## Activity
Reproduce every record precisely, leaving no line out.

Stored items

/-! ## Updates, field by field -/

@[simp] theorem State.modRing_time (s : State) (r : Nat) (f : RingState → RingState) : (s.modRing r f).time = s.time := rfl
@[simp] theorem State.modRing_pins (s : State) (r : Nat) (f : RingState → RingState) : (s.modRing r f).pins = s.pins := rfl
@[simp] theorem State.modRing_sys (s : State) (r : Nat) (f : RingState → RingState) : (s.modRing r f).sys = s.sys := rfl
@[simp] theorem State.modRing_feed (s : State) (r : Nat) (f : RingState → RingState) : (s.modRing r f).feed = s.feed := rfl
@[simp] theorem State.modRing_router (s : State) (r : Nat) (f : RingState → RingState) : (s.modRing r f).router = s.router := rfl
@[simp] theorem State.modRing_silt (s : State) (r : Nat) (f : RingState → RingState) : (s.modRing r f).silt = s.silt := rfl
@[simp] theorem State.modRing_port (s : State) (r : Nat) (f : RingState → RingState) : (s.modRing r f).port = s.port := rfl
@[simp] theorem State.modRing_param (s : State) (r : Nat) (f : RingState → RingState) : (s.modRing r f).param = s.param := rfl
@[simp] theorem State.modRing_meas (s : State) (r : Nat) (f : RingState → RingState) : (s.modRing r f).meas = s.meas := rfl
@[simp] theorem State.modRing_hv (s : State) (r : Nat) (f : RingState → RingState) : (s.modRing r f).hv = s.hv := rfl
@[simp] theorem State.modRing_bal (s : State) (r : Nat) (f : RingState → RingState) : (s.modRing r f).bal = s.bal := rfl
@[simp] theorem State.modRing_guard (s : State) (r : Nat) (f : RingState → RingState) : (s.modRing r f).guard = s.guard := rfl
@[simp] theorem State.modRing_field (s : State) (r : Nat) (f : RingState → RingState) : (s.modRing r f).field = s.field := rfl
@[simp] theorem State.modRing_est (s : State) (r : Nat) (f : RingState → RingState) : (s.modRing r f).est = s.est := rfl
@[simp] theorem State.modRing_mem (s : State) (r : Nat) (f : RingState → RingState) : (s.modRing r f).mem = s.mem := rfl
@[simp] theorem State.modRing_loop (s : State) (r : Nat) (f : RingState → RingState) : (s.modRing r f).loop = s.loop := rfl
@[simp] theorem State.modRing_thermal (s : State) (r : Nat) (f : RingState → RingState) : (s.modRing r f).thermal = s.thermal := rfl
@[simp] theorem State.modRing_can (s : State) (r : Nat) (f : RingState → RingState) : (s.modRing r f).can = s.can := rfl
@[simp] theorem State.modRing_clock (s : State) (r : Nat) (f : RingState → RingState) : (s.modRing r f).clock = s.clock := rfl
@[simp] theorem State.modRing_disp (s : State) (r : Nat) (f : RingState → RingState) : (s.modRing r f).disp = s.disp := rfl
@[simp] theorem State.modRing_tw (s : State) (r : Nat) (f : RingState → RingState) : (s.modRing r f).tw = s.tw := rfl
@[simp] theorem State.modRing_twc (s : State) (r : Nat) (f : RingState → RingState) : (s.modRing r f).twc = s.twc := rfl
@[simp] theorem State.modRing_banks (s : State) (r : Nat) (f : RingState → RingState) : (s.modRing r f).banks = s.banks := rfl
@[simp] theorem State.modRing_upd (s : State) (r : Nat) (f : RingState → RingState) : (s.modRing r f).upd = s.upd := rfl
@[simp] theorem State.modRing_ident (s : State) (r : Nat) (f : RingState → RingState) : (s.modRing r f).ident = s.ident := rfl
@[simp] theorem State.modRing_free (s : State) (r : Nat) (f : RingState → RingState) : (s.modRing r f).free = s.free := rfl
@[simp] theorem State.modRing_pending (s : State) (r : Nat) (f : RingState → RingState) : (s.modRing r f).pending = s.pending := rfl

## Exercise answer
/-! ## Updates, field by field -/

@[simp] theorem State.modRing_time (s : State) (r : Nat) (f : RingState → RingState) : (s.modRing r f).time = s.time := rfl
@[simp] theorem State.modRing_pins (s : State) (r : Nat) (f : RingState → RingState) : (s.modRing r f).pins = s.pins := rfl
@[simp] theorem State.modRing_sys (s : State) (r : Nat) (f : RingState → RingState) : (s.modRing r f).sys = s.sys := rfl
@[simp] theorem State.modRing_feed (s : State) (r : Nat) (f : RingState → RingState) : (s.modRing r f).feed = s.feed := rfl
@[simp] theorem State.modRing_router (s : State) (r : Nat) (f : RingState → RingState) : (s.modRing r f).router = s.router := rfl
@[simp] theorem State.modRing_silt (s : State) (r : Nat) (f : RingState → RingState) : (s.modRing r f).silt = s.silt := rfl
@[simp] theorem State.modRing_port (s : State) (r : Nat) (f : RingState → RingState) : (s.modRing r f).port = s.port := rfl
@[simp] theorem State.modRing_param (s : State) (r : Nat) (f : RingState → RingState) : (s.modRing r f).param = s.param := rfl
@[simp] theorem State.modRing_meas (s : State) (r : Nat) (f : RingState → RingState) : (s.modRing r f).meas = s.meas := rfl
@[simp] theorem State.modRing_hv (s : State) (r : Nat) (f : RingState → RingState) : (s.modRing r f).hv = s.hv := rfl
@[simp] theorem State.modRing_bal (s : State) (r : Nat) (f : RingState → RingState) : (s.modRing r f).bal = s.bal := rfl
@[simp] theorem State.modRing_guard (s : State) (r : Nat) (f : RingState → RingState) : (s.modRing r f).guard = s.guard := rfl
@[simp] theorem State.modRing_field (s : State) (r : Nat) (f : RingState → RingState) : (s.modRing r f).field = s.field := rfl
@[simp] theorem State.modRing_est (s : State) (r : Nat) (f : RingState → RingState) : (s.modRing r f).est = s.est := rfl
@[simp] theorem State.modRing_mem (s : State) (r : Nat) (f : RingState → RingState) : (s.modRing r f).mem = s.mem := rfl
@[simp] theorem State.modRing_loop (s : State) (r : Nat) (f : RingState → RingState) : (s.modRing r f).loop = s.loop := rfl
@[simp] theorem State.modRing_thermal (s : State) (r : Nat) (f : RingState → RingState) : (s.modRing r f).thermal = s.thermal := rfl
@[simp] theorem State.modRing_can (s : State) (r : Nat) (f : RingState → RingState) : (s.modRing r f).can = s.can := rfl
@[simp] theorem State.modRing_clock (s : State) (r : Nat) (f : RingState → RingState) : (s.modRing r f).clock = s.clock := rfl
@[simp] theorem State.modRing_disp (s : State) (r : Nat) (f : RingState → RingState) : (s.modRing r f).disp = s.disp := rfl
@[simp] theorem State.modRing_tw (s : State) (r : Nat) (f : RingState → RingState) : (s.modRing r f).tw = s.tw := rfl
@[simp] theorem State.modRing_twc (s : State) (r : Nat) (f : RingState → RingState) : (s.modRing r f).twc = s.twc := rfl
@[simp] theorem State.modRing_banks (s : State) (r : Nat) (f : RingState → RingState) : (s.modRing r f).banks = s.banks := rfl
@[simp] theorem State.modRing_upd (s : State) (r : Nat) (f : RingState → RingState) : (s.modRing r f).upd = s.upd := rfl
@[simp] theorem State.modRing_ident (s : State) (r : Nat) (f : RingState → RingState) : (s.modRing r f).ident = s.ident := rfl
@[simp] theorem State.modRing_free (s : State) (r : Nat) (f : RingState → RingState) : (s.modRing r f).free = s.free := rfl
@[simp] theorem State.modRing_pending (s : State) (r : Nat) (f : RingState → RingState) : (s.modRing r f).pending = s.pending := rfl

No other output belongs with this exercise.